Democracy Is More Than Just Elections

*Democracy is three wolves and a sheep voting on what should be for supper”

Dr. Gary K. Busch

 

For a revised version please click here:

http://www.ocnus.net/artman2/publish/Editorial_10/Democracy-Is-More-Than-Just-Elections.shtml

 

There is a lot of talk about expanding democracy worldwide by supervising and monitoring ‘free and fair elections”. There is an international industry of election monitors and guides who are sent by United Nations organisations, NGOs like the Carter Centre and the European Union to the poor, benighted Third World governments who need this layer of legitimacy on their electoral efforts to make their elections appear free and fair. Even more importantly, there are voting machine companies (some now ‘touch-screen’) which provide their voting machines (by sale or rental) to the national electoral commissions in order to facilitate the voting and counting of their ballots.

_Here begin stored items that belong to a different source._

-- ==== Sys2Proof/WellFormed.lean ====
section
/-! DEFINITION. Which commands are well formed: the bounds their operands keep that the types do not say. -/

namespace Sys2Proof

/-- Addresses strictly rising and below `bound`. -/
def risingBelow (bound : Nat) : List (Nat × Byte) → Bool
  | [] => true
  | [(a, _)] => a < bound
  | (a, _) :: (b, v) :: rest => (a < b) && risingBelow bound ((b, v) :: rest)

/-- A command is well formed when its operands can come from outside the part: a frame has at most 1032
bytes and at least one (R180), a quiet timer is named by a slot (R1), the description memory holds at most
64 KiB, each address once (R192). Every other operand is bounded by its type. -/
def Instr.wellFormed : Instr → Bool
  | .benchFrame bytes => 1 ≤ bytes.length && bytes.length ≤ Config.payloadLimit + 8
  | .quietTimerZero _ slot => slot < Config.slotCount
  | .walkEnd memory _ => risingBelow 65536 memory
  | .frameGapTimeout | .unknownKind _ | .starting _ | .responseTransmit => true
  | .openChannel _ | .closeChannel _ | .renew _ | .poll _ | .notices _ | .claim _ | .release _ => true
  | .halt _ | .resume _ | .stepBoard _ | .drive _ | .gate _ | .portstat _ => true
  | .read _ | .write _ | .replay _ | .drop _ => true
  | .place _ | .amend _ | .suspend _ | .arm _ | .retire _ | .lookup _ | .list _ | .find _ | .tally _ => true
  | .partstat _ | .resetbench _ | .leaseExpiry _ | .teardownRecords | .teardownAtArbiter _ => true
  | .teardownAtRunControl _ | .teardownClose | .changeBoundary _ | .observation _ | .lineEdge _ => true
  | .quietExpiry _ | .runStateReport _ | .linkStateReport _ | .unseatAtMatchUnit _ => true
  | .signal _ | .freeze _ _ | .observationTaken _ | .gateOpen _ _ | .gateClose _ _ => true
  | .gateDecision _ _ | .endOfSending _ | .unseatAtGate _ | .creditReturn _ => true
  | .crossPulse _ | .pulseTimerExpiry _ | .crossFallingEdge _ | .crossEdge | .crossRisingEdge _ => true
  | .seatChange _ _ | .debounceExpiry _ | .statusEdge _ _ _ | .boardSuperframe _ _ => true
  | .outgoingSuperframe _ _ | .stopped _ | .stopTimerExpiry _ | .resetAsserted _ | .resetReleased _ => true
  | .linkLossAtRunControl _ | .linkLockAtRunControl _ | .unseatAtRunControl _ | .holdRemoval _ => true
  | .safeLevels _ | .grant _ | .reply _ | .replyLimitExpiry _ | .linkLossAtArbiter _ => true
  | .linkLockAtArbiter _ | .unseatAtArbiter _ | .portEvent _ _ | .noticeAddition _ | .pinReset _ _ => true

end Sys2Proof
end

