/-- Settles O4: a frame read to its end is `receive_whole`, and fails by `endFrame_fails`; a length above the limit ends
it at the second byte of the length (`benchFrame_tooLong`). -/
theorem failedFrameRaisesLinkError : Obligations.FailedFrameRaisesLinkError := by
  refine fun s => ⟨fun hunting start got starts => ?fails,
    fun hunting start lo hi starts above => next_congr (benchFrame_tooLong hunting starts above),
    fun hunting b other => next_congr (receiveByte_ignored hunting other),
    fun got stops reading => next_congr (frameGapTimeout_reading reading),
    fun hunting => next_congr (frameGapTimeout_hunting hunting)⟩
  intro bytes within length fails
  refine next_congr ((receive_whole s hunting start got starts within length).trans (endFrame_fails ?_))
  obtain startLow | ⟨b, mem, low⟩ | beyond | mismatch := fails
  · exact .inl (by rw [startLow, Bool.false_and])
  · have notAll : got.all (·.stopHigh) = false := List.all_eq_false.2 ⟨b, mem, by simp [low]⟩
    exact .inl (by rw [notAll, Bool.and_false])
  · exact .inr (.inl beyond)
  · exact .inr (.inr mismatch)
end

section
/-! PROOFS. The transmitter (O6). -/

namespace Sys2Proof.Machine

open Host State

variable {s : State}

theorem byteLevels_eq (b : RxByte) : byteLevels b = [false, b.value.getLsbD 0, b.value.getLsbD 1, b.value.getLsbD 2,
    b.value.getLsbD 3, b.value.getLsbD 4, b.value.getLsbD 5, b.value.getLsbD 6, b.value.getLsbD 7, b.stopHigh] := rfl

/-- A response leaves in the same frame format as a request, its status in the place of the kind (R180, R184). -/
theorem frameBytes_eq (r : Response) :
    r.frameBytes = requestBytes r.chan r.tag (byteOf r.status.code) r.payload := rfl

theorem responseTransmit_sends {r : Response} {rest : List Response} (oldest : s.bench.output = r :: rest) :
    s.responseTransmit = { s with
      bench := { s.bench with
        lanes := s.bench.lanes.set r.chan { s.lane r.chan with outstanding := (s.lane r.chan).outstanding - 1 },
        output := rest,
        sentFrames := s.bench.sentFrames ++ [{
          rate := benchRate s.bench.rate1 s.bench.rate0, levels := sendBytes r.frameBytes }] } } := by
  unfold responseTransmit
  rw [oldest]
  rfl

theorem responseTransmit_idles (empty : s.bench.output = []) : s.responseTransmit = s := by
  unfold responseTransmit
  rw [empty]

end Sys2Proof.Machine

open Sys2Proof.Machine Sys2Proof.Machine.State

/-- Settles O6: the head of the output queue leaves (`responseTransmit_sends`) with the bytes of `frameBytes_eq`, each
on the line as `byteLevels_eq` says. -/
theorem transmitterSendsTheOldestResponse : Obligations.TransmitterSendsTheOldestResponse := by
  refine ⟨rfl, ⟨rfl, byteLevels_eq⟩, fun s => ⟨fun r rest oldest => ?sends, fun empty => ?idles⟩⟩
  case sends =>
    refine (next_congr (responseTransmit_sends oldest)).trans ?_
    rw [frameBytes_eq]
    rfl
  case idles => exact next_congr (responseTransmit_idles empty)
end

section
/-! PROOFS. What every request command does before its own rule (O5). -/

namespace Sys2Proof.Machine

open Host State

variable {s : State} {c : ChanId} {f : Frame} {p : PortId} {kind : Byte} {i : Instr}

/-! ### A head frame of no request kind, and the walk (R183, R194) -/

theorem unknownKind_bad (head : s.AtHead c f.kind f) (unknown : f.kind ∉ requestKinds) :
    AnswersOnly (.unknownKind c) s c f .bad [] := by
  refine next_congr ?_
  unfold unknownKind
  rw [head.headFrame]
  exact if_neg (by rwa [List.contains_iff_mem])

theorem unknownKind_known (head : s.AtHead c f.kind f) (known : f.kind ∈ requestKinds) :
    exec (.unknownKind c) s = .next s := by
  refine next_congr ?_
  unfold unknownKind
  rw [head.headFrame]
  exact if_pos (List.contains_iff_mem.2 known)

theorem starting_answers {rest : List Frame} (walking : s.desc.walking = true) (queue : (s.lane c).queue = f :: rest) :
    AnswersOnly (.starting c) s c f .starting [] := by
  refine next_congr ?_
  unfold starting
  rw [walking, queue]

/-! ### The port whose choice a request waits for (log 4) -/

/-- The port that the head frame of channel `c` names, where a request of that kind waits for the port's choice. -/
def State.awaitedPort (s : State) (c : ChanId) (kind : Byte) : Option PortId :=
  if kind = kindRead then ((s.headFrame c).bind fun f => readAccess .read f.payload).map (·.port)
  else if kind = kindWrite then ((s.headFrame c).bind fun f => readAccess .write f.payload).map (·.port)
  else if kind = kindReplay then (s.headFrame c).bind fun f => readPortPayload f.payload
  else none

theorem awaitedPort_read : s.awaitedPort c kindRead =
    ((s.headFrame c).bind fun f => readAccess .read f.payload).map (·.port) := rfl

theorem awaitedPort_write : s.awaitedPort c kindWrite =
    ((s.headFrame c).bind fun f => readAccess .write f.payload).map (·.port) := rfl

theorem awaitedPort_replay : s.awaitedPort c kindReplay = (s.headFrame c).bind fun f => readPortPayload f.payload := rfl

theorem awaitedPort_other (other : ¬ (kind = kindRead ∨ kind = kindWrite ∨ kind = kindReplay)) :
    s.awaitedPort c kind = none := by
  obtain ⟨noRead, noWrite, noReplay⟩ := by simpa only [not_or] using other
  exact (if_neg noRead).trans ((if_neg noWrite).trans (if_neg noReplay))

theorem accessBlocked_iff {named : Option PortId} :
    s.accessBlocked named = true ↔ ∃ p, named = some p ∧ (s.port p).choiceDue = true := by
  cases named <;> simp [accessBlocked]

theorem awaitedPort_names (head : s.AtHead c kind f)
    (names : (∃ r, kind = kindRead ∧ readAccess .read f.payload = some r ∧ r.port = p) ∨
      (∃ r, kind = kindWrite ∧ readAccess .write f.payload = some r ∧ r.port = p) ∨
      (kind = kindReplay ∧ readPortPayload f.payload = some p)) : s.awaitedPort c kind = some p := by
  obtain ⟨r, rfl, reads, rfl⟩ | ⟨r, rfl, reads, rfl⟩ | ⟨rfl, reads⟩ := names
  · rw [awaitedPort_read, head.headFrame, Option.bind_some, reads]
    rfl
  · rw [awaitedPort_write, head.headFrame, Option.bind_some, reads]
    rfl
  · rw [awaitedPort_replay, head.headFrame, Option.bind_some, reads]

/-! ### Every request command -/

/-- Command `i` is a request of that kind for channel `c`: it waits while the choice it awaits is due, and otherwise
executes the head frame by a rule that, for every kind but OPEN, answers CLOSED on a CLOSED channel (R158, R183). -/
def RunsAsRequest (i : Instr) (s : State) (c : ChanId) (kind : Byte) : Prop :=
  ∃ body : Frame → State → State,
    exec i s = .next (if s.accessBlocked (s.awaitedPort c kind) then s else s.request c kind body) ∧
    (kind ≠ kindOpen → ∀ f t, (t.chan c).isOpen = false → body f t = t.answer c f .closed [])

namespace RunsAsRequest

/-- A rule for an OPEN channel is one that answers CLOSED on any other. -/
theorem of_openRequest {body : Frame → State → State}
    (runs : exec i s = .next (if s.accessBlocked (s.awaitedPort c kind) then s else s.openRequest c kind body)) :
    RunsAsRequest i s c kind :=
  ⟨_, runs, fun _ _ _ closed => if_neg (by rw [closed]; decide)⟩

theorem of_openRequest_free {body : Frame → State → State}
    (other : ¬ (kind = kindRead ∨ kind = kindWrite ∨ kind = kindReplay))
    (runs : exec i s = .next (s.openRequest c kind body)) : RunsAsRequest i s c kind :=
  of_openRequest (body := body) (by rw [awaitedPort_other other]; exact runs)

theorem waits (runs : RunsAsRequest i s c kind) (blocked : s.accessBlocked (s.awaitedPort c kind) = true) :
    exec i s = .next s := by
  obtain ⟨body, exec_eq, _⟩ := runs
  rw [exec_eq, if_pos blocked]

theorem closed (runs : RunsAsRequest i s c kind) (free : ¬ s.accessBlocked (s.awaitedPort c kind) = true)
    (other : kind ≠ kindOpen) (head : s.AtHead c kind f) (closed : (s.chan c).isOpen = false) :
    AnswersOnly i s c f .closed [] := by
  obtain ⟨body, exec_eq, refuses⟩ := runs
  refine exec_eq.trans (next_congr ?_)
  rw [if_neg free, head.request]
  exact refuses other f _ closed

theorem idles (runs : RunsAsRequest i s c kind) (without : ∀ f, ¬ s.AtHead c kind f) : exec i s = .next s := by
  obtain ⟨body, exec_eq, _⟩ := runs
  refine exec_eq.trans (next_congr ?_)
  have nothing : s.request c kind body = s :=
    request_cases (P := (· = s)) s c kind body rfl fun f head sameKind => by
      obtain ⟨walked, ended, settled, first⟩ := headFrame_some head
      exact absurd ⟨walked, ended, settled, first, sameKind⟩ (without f)
  rw [nothing, ite_self]

end RunsAsRequest

/-- READ, WRITE and REPLAY may wait for a choice, OPEN does without the check for CLOSED; the other requests only make
that check, and a command that is no request has no kind. -/
theorem requestOf_runs (request : requestOf i = some (c, kind)) : RunsAsRequest i s c kind := by
  cases i
  case openChannel =>
    cases request
    exact ⟨_, rfl, fun other => absurd rfl other⟩
  case read => cases request; exact .of_openRequest rfl
  case write => cases request; exact .of_openRequest rfl
  case replay => cases request; exact .of_openRequest rfl
  all_goals cases request
  all_goals exact .of_openRequest_free (by decide) rfl

end Sys2Proof.Machine

open Sys2Proof.Machine Sys2Proof.Machine.State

This type of voting was pioneered in the US, where the voting technology business is dominated by Republican-leaning U.S. and foreign corporations. Today, two Republican-controlled corporations, Election Systems and Software (ES&S) and Diebold Voting Systems, and a British-based company, Sequoia, control about 80% of the vote count in the U.S... Meanwhile, the long history of election upsets due to voting machine "glitches", that overwhelmingly favour Republican candidates, continues to grow.[i]

 Military defence contractors that also provide election services include: Accenture (a business partner of Halliburton, also a defence contractor), Diebold Voting Systems, Northrop Grumman/Diversified Dynamics/TRW (partners with Science Applications International Corporation, SAIC, also in defence industry), General Dynamics/Computing Devices Canada, Unisys (partners with ES&S), National Semiconductor Corporation, Hart Intercivic, Booz-Allen & Hamilton, and Perot Systems Government Services, Inc.. [ii]

In the US there is no federal agency that has regulatory authority over the elections industry. There are no government standards or restrictions on who can sell and service voting machines and systems. Foreigners, convicted criminals, office holders, political candidates, and news media organizations can and do own these companies. It appears that these companies are dominated by members of the Republican Party and foreign investors. Jack Kemp, a former GOP candidate for vice president in 1996 is on the board of directors for Election.com, while Senator Chuck Hagel (R-NE) was the past president of the company (AIS) that counted the votes in his first election and an investor in the company (ES&S) that counted the votes in his second election. At least four companies are foreign-owned: Sequoia (UK), Accenture/Election.com (UK Bermuda), EVS (Japan), and N.V. Nederlandsche Apparatenfabriek (Netherlands). Election.com was formerly owned by Osan, Ltd., a Saudi Arabian firm. Many voting machine companies appear to share managers, investors, and equipment which raises questions of conflict-of-interest and monopolistic practices.[iii]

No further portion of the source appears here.